:: WORK REQUEST ::
Examine each line of the data. Copy those that contain the string "changes".

:: AVAILABLE DATA ::

-- ==== Sys2Proof/Machine/Dispatch.lean ====
section
/-! DEFINITION. The meaning of every command: one arm per constructor (R152). -/

namespace Sys2Proof.Machine

def exec (i : Instr) (s : State) : Host.Outcome State Fault Refusal :=
  match i with
  | .nop idx => Sys2Proof.Machine.execNop idx s
  | .encBegin idx => Sys2Proof.Machine.execEncBegin idx s
  | .encAddData idx => Sys2Proof.Machine.execEncAddData idx s
  | .encComputeParity idx => Sys2Proof.Machine.execEncComputeParity idx s
  | .encGetParity idx => Sys2Proof.Machine.execEncGetParity idx s
  | .decBegin idx => Sys2Proof.Machine.execDecBegin idx s
  | .decAddData idx => Sys2Proof.Machine.execDecAddData idx s
  | .decAddParity idx => Sys2Proof.Machine.execDecAddParity idx s
  | .decCountMissing idx => Sys2Proof.Machine.execDecCountMissing idx s
  | .decCountParity idx => Sys2Proof.Machine.execDecCountParity idx s
  | .decCanDecode idx => Sys2Proof.Machine.execDecCanDecode idx s
  | .decDecode idx => Sys2Proof.Machine.execDecDecode idx s
  | .decGetData idx => Sys2Proof.Machine.execDecGetData idx s
  | .frameParse idx => Sys2Proof.Machine.execFrameParse idx s

end Sys2Proof.Machine
end

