-- ==== Sys2Proof/Certificates/Slice0/Obligations.lean ====
section
/-! DEFINITION. The statements for the provers, from the numbered rules of spec/, in the terms of Sys2Proof/Safety.lean.
A completion is written `{ s with …, result := c, done := true, pending := none }` (R154): the record equation says that
every field not named keeps its value. -/

open Sys2Proof Sys2Proof.Machine

/-! ### Encodings -/

/-- R110, R114: decoding an encoded well-formed command gives it back, from the word and from the bytes. -/
def Obligations.DecodeOfEncodeIsTheCommand : Prop :=
  ∀ i : Instr, i.wf = true →
    decodeWord (encode i) = .ok i ∧ ∀ rest : List Byte, decodeBytes (encodeBytes i ++ rest) = .ok (i, rest)

/-- R110, R114: a word that decodes is the encoding of a well-formed command, so no bit of a word is dropped. -/
def Obligations.EncodeOfDecodeIsTheWord : Prop :=
  ∀ (w : Word) (i : Instr), decodeWord w = .ok i → i.wf = true ∧ encode i = w

/-- R114: words written out from the opcode map, one or two of each family. -/
def Obligations.SampleWordsDecode : Prop :=
  decodeWord 0x00000000 = .ok (.nop 0) ∧ decodeWord 0x00010002 = .ok (.encAddData 1) ∧
  decodeWord 0xFFFF0004 = .ok (.encGetParity 65535) ∧ decodeWord 0x00000010 = .ok (.decBegin 0) ∧
  decodeWord 0x00020017 = .ok (.decGetData 2) ∧ decodeWord 0x00000020 = .ok (.frameParse 0)

/-! ### The life of a command -/

/-- R150: a word written to CMD while no command and no reset clear runs is accepted, and nothing else changes; while a
command runs the write is ignored and recorded in ERR_BUSY. -/
def Obligations.CommandWriteIsAcceptedOrRecorded : Prop :=
  ∀ (s : State) (w : Word) (rest : List Move), s.cfg.wf = true → s.resetting = false →
    s.agenda = hostWrite s.cfg .cmd w :: rest →
    (s.pending = none → step s = .next { s with agenda := rest, cmd := w, pending := some w, done := false,
                                                resp := some ⟨false, 0⟩ }) ∧
    (s.pending ≠ none → step s = .next { s with agenda := rest, errBusy := true, resp := some ⟨false, 0⟩ })

/-- R152: when the engine takes a turn and the pending word decodes to `i`, the step is `exec i`, with that turn taken off
the agenda (an empty agenda gives the turn to the engine). -/
def Obligations.StepExecutesTheDecodedCommand : Prop :=
  ∀ (s : State) (w : Word) (i : Instr) (rest : List Move), s.cfg.wf = true → s.resetting = false →
    s.pending = some w → decodeWord w = .ok i →
    (s.agenda = [] → step s = exec i s) ∧ (s.agenda = .engine :: rest → step s = exec i { s with agenda := rest })

/-- R115, R158: an illegal word is accepted like any other (BUSY set, DONE cleared, CMD written) and then completes with
ERR_ILLEGAL_CMD, and nothing else changes. -/
def Obligations.IllegalWordCompletesWithErrIllegalCmd : Prop :=
  ∀ (s : State) (w : Word) (rest : List Move), s.cfg.wf = true → s.pending = none → s.resetting = false →
    (w.toNat / 256 % 256 ≠ 0 ∨
      w.toNat % 256 ∉ [0x00, 0x01, 0x02, 0x03, 0x04, 0x10, 0x11, 0x12, 0x13, 0x14, 0x15, 0x16, 0x17, 0x20]) →
    s.agenda = hostWrite s.cfg .cmd w :: .engine :: rest →
    ∃ t, step s = .next t ∧ t.busy = true ∧ t.done = false ∧ t.cmd = w ∧
      step t = .next { s with agenda := rest, cmd := w, result := .errIllegalCmd, done := true,
                              resp := some ⟨false, 0⟩ }
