@[simp] theorem State.startReset_cfg (s : State) : (s.startReset).cfg = s.cfg := rfl
@[simp] theorem State.startReset_arg0 (s : State) : (s.startReset).arg0 = s.arg0 := rfl
@[simp] theorem State.startReset_arg1 (s : State) : (s.startReset).arg1 = s.arg1 := rfl
@[simp] theorem State.startReset_res0 (s : State) : (s.startReset).res0 = s.res0 := rfl
@[simp] theorem State.startReset_res1 (s : State) : (s.startReset).res1 = s.res1 := rfl
@[simp] theorem State.startReset_res2 (s : State) : (s.startReset).res2 = s.res2 := rfl
@[simp] theorem State.startReset_res3 (s : State) : (s.startReset).res3 = s.res3 := rfl
@[simp] theorem State.startReset_cmd (s : State) : (s.startReset).cmd = s.cmd := rfl
@[simp] theorem State.startReset_irqEn (s : State) : (s.startReset).irqEn = s.irqEn := rfl
@[simp] theorem State.startReset_done (s : State) : (s.startReset).done = s.done := rfl
@[simp] theorem State.startReset_errBusy (s : State) : (s.startReset).errBusy = s.errBusy := rfl
@[simp] theorem State.startReset_result (s : State) : (s.startReset).result = s.result := rfl
@[simp] theorem State.startReset_pending (s : State) : (s.startReset).pending = none := rfl
@[simp] theorem State.startReset_resetting (s : State) : (s.startReset).resetting = true := rfl
@[simp] theorem State.startReset_enc (s : State) : (s.startReset).enc = s.enc := rfl
@[simp] theorem State.startReset_dec (s : State) : (s.startReset).dec = s.dec := rfl
@[simp] theorem State.startReset_mem (s : State) : (s.startReset).mem = s.mem := rfl
@[simp] theorem State.startReset_resp (s : State) : (s.startReset).resp = s.resp := rfl
@[simp] theorem State.startReset_agenda (s : State) : (s.startReset).agenda = s.agenda := rfl
@[simp] theorem State.startReset_draws (s : State) : (s.startReset).draws = s.draws := rfl

@[simp] theorem State.finishReset_cfg (s : State) : (s.finishReset).cfg = s.cfg := rfl
@[simp] theorem State.finishReset_arg0 (s : State) : (s.finishReset).arg0 = 0 := rfl
@[simp] theorem State.finishReset_arg1 (s : State) : (s.finishReset).arg1 = 0 := rfl
@[simp] theorem State.finishReset_res0 (s : State) : (s.finishReset).res0 = 0 := rfl
@[simp] theorem State.finishReset_res1 (s : State) : (s.finishReset).res1 = 0 := rfl
@[simp] theorem State.finishReset_res2 (s : State) : (s.finishReset).res2 = 0 := rfl
@[simp] theorem State.finishReset_res3 (s : State) : (s.finishReset).res3 = 0 := rfl
@[simp] theorem State.finishReset_cmd (s : State) : (s.finishReset).cmd = 0 := rfl
@[simp] theorem State.finishReset_irqEn (s : State) : (s.finishReset).irqEn = false := rfl
@[simp] theorem State.finishReset_done (s : State) : (s.finishReset).done = false := rfl
@[simp] theorem State.finishReset_errBusy (s : State) : (s.finishReset).errBusy = false := rfl
@[simp] theorem State.finishReset_result (s : State) : (s.finishReset).result = .ok := rfl
@[simp] theorem State.finishReset_pending (s : State) : (s.finishReset).pending = none := rfl
@[simp] theorem State.finishReset_resetting (s : State) : (s.finishReset).resetting = false := rfl
@[simp] theorem State.finishReset_enc (s : State) : (s.finishReset).enc = Encoder.atReset s.cfg := rfl
@[simp] theorem State.finishReset_dec (s : State) : (s.finishReset).dec = Decoder.atReset s.cfg := rfl
@[simp] theorem State.finishReset_mem (s : State) : (s.finishReset).mem = [] := rfl
@[simp] theorem State.finishReset_resp (s : State) : (s.finishReset).resp = s.resp := rfl
@[simp] theorem State.finishReset_agenda (s : State) : (s.finishReset).agenda = s.agenda := rfl
@[simp] theorem State.finishReset_draws (s : State) : (s.finishReset).draws = s.draws := rfl

@[simp] theorem State.recordErrBusy_cfg (s : State) : (s.recordErrBusy).cfg = s.cfg := rfl
@[simp] theorem State.recordErrBusy_arg0 (s : State) : (s.recordErrBusy).arg0 = s.arg0 := rfl
@[simp] theorem State.recordErrBusy_arg1 (s : State) : (s.recordErrBusy).arg1 = s.arg1 := rfl
@[simp] theorem State.recordErrBusy_res0 (s : State) : (s.recordErrBusy).res0 = s.res0 := rfl
@[simp] theorem State.recordErrBusy_res1 (s : State) : (s.recordErrBusy).res1 = s.res1 := rfl
@[simp] theorem State.recordErrBusy_res2 (s : State) : (s.recordErrBusy).res2 = s.res2 := rfl
@[simp] theorem State.recordErrBusy_res3 (s : State) : (s.recordErrBusy).res3 = s.res3 := rfl
@[simp] theorem State.recordErrBusy_cmd (s : State) : (s.recordErrBusy).cmd = s.cmd := rfl
@[simp] theorem State.recordErrBusy_irqEn (s : State) : (s.recordErrBusy).irqEn = s.irqEn := rfl
@[simp] theorem State.recordErrBusy_done (s : State) : (s.recordErrBusy).done = s.done := rfl
@[simp] theorem State.recordErrBusy_errBusy (s : State) : (s.recordErrBusy).errBusy = true := rfl
@[simp] theorem State.recordErrBusy_result (s : State) : (s.recordErrBusy).result = s.result := rfl
@[simp] theorem State.recordErrBusy_pending (s : State) : (s.recordErrBusy).pending = s.pending := rfl
@[simp] theorem State.recordErrBusy_resetting (s : State) : (s.recordErrBusy).resetting = s.resetting := rfl
@[simp] theorem State.recordErrBusy_enc (s : State) : (s.recordErrBusy).enc = s.enc := rfl
@[simp] theorem State.recordErrBusy_dec (s : State) : (s.recordErrBusy).dec = s.dec := rfl
@[simp] theorem State.recordErrBusy_mem (s : State) : (s.recordErrBusy).mem = s.mem := rfl
@[simp] theorem State.recordErrBusy_resp (s : State) : (s.recordErrBusy).resp = s.resp := rfl
@[simp] theorem State.recordErrBusy_agenda (s : State) : (s.recordErrBusy).agenda = s.agenda := rfl
@[simp] theorem State.recordErrBusy_draws (s : State) : (s.recordErrBusy).draws = s.draws := rfl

:: EXERCISE OUTPUT ::
/-- R150: a word written to CMD while no command and no reset clear runs is accepted, and nothing else changes; while a
ERR_ILLEGAL_CMD, and nothing else changes. -/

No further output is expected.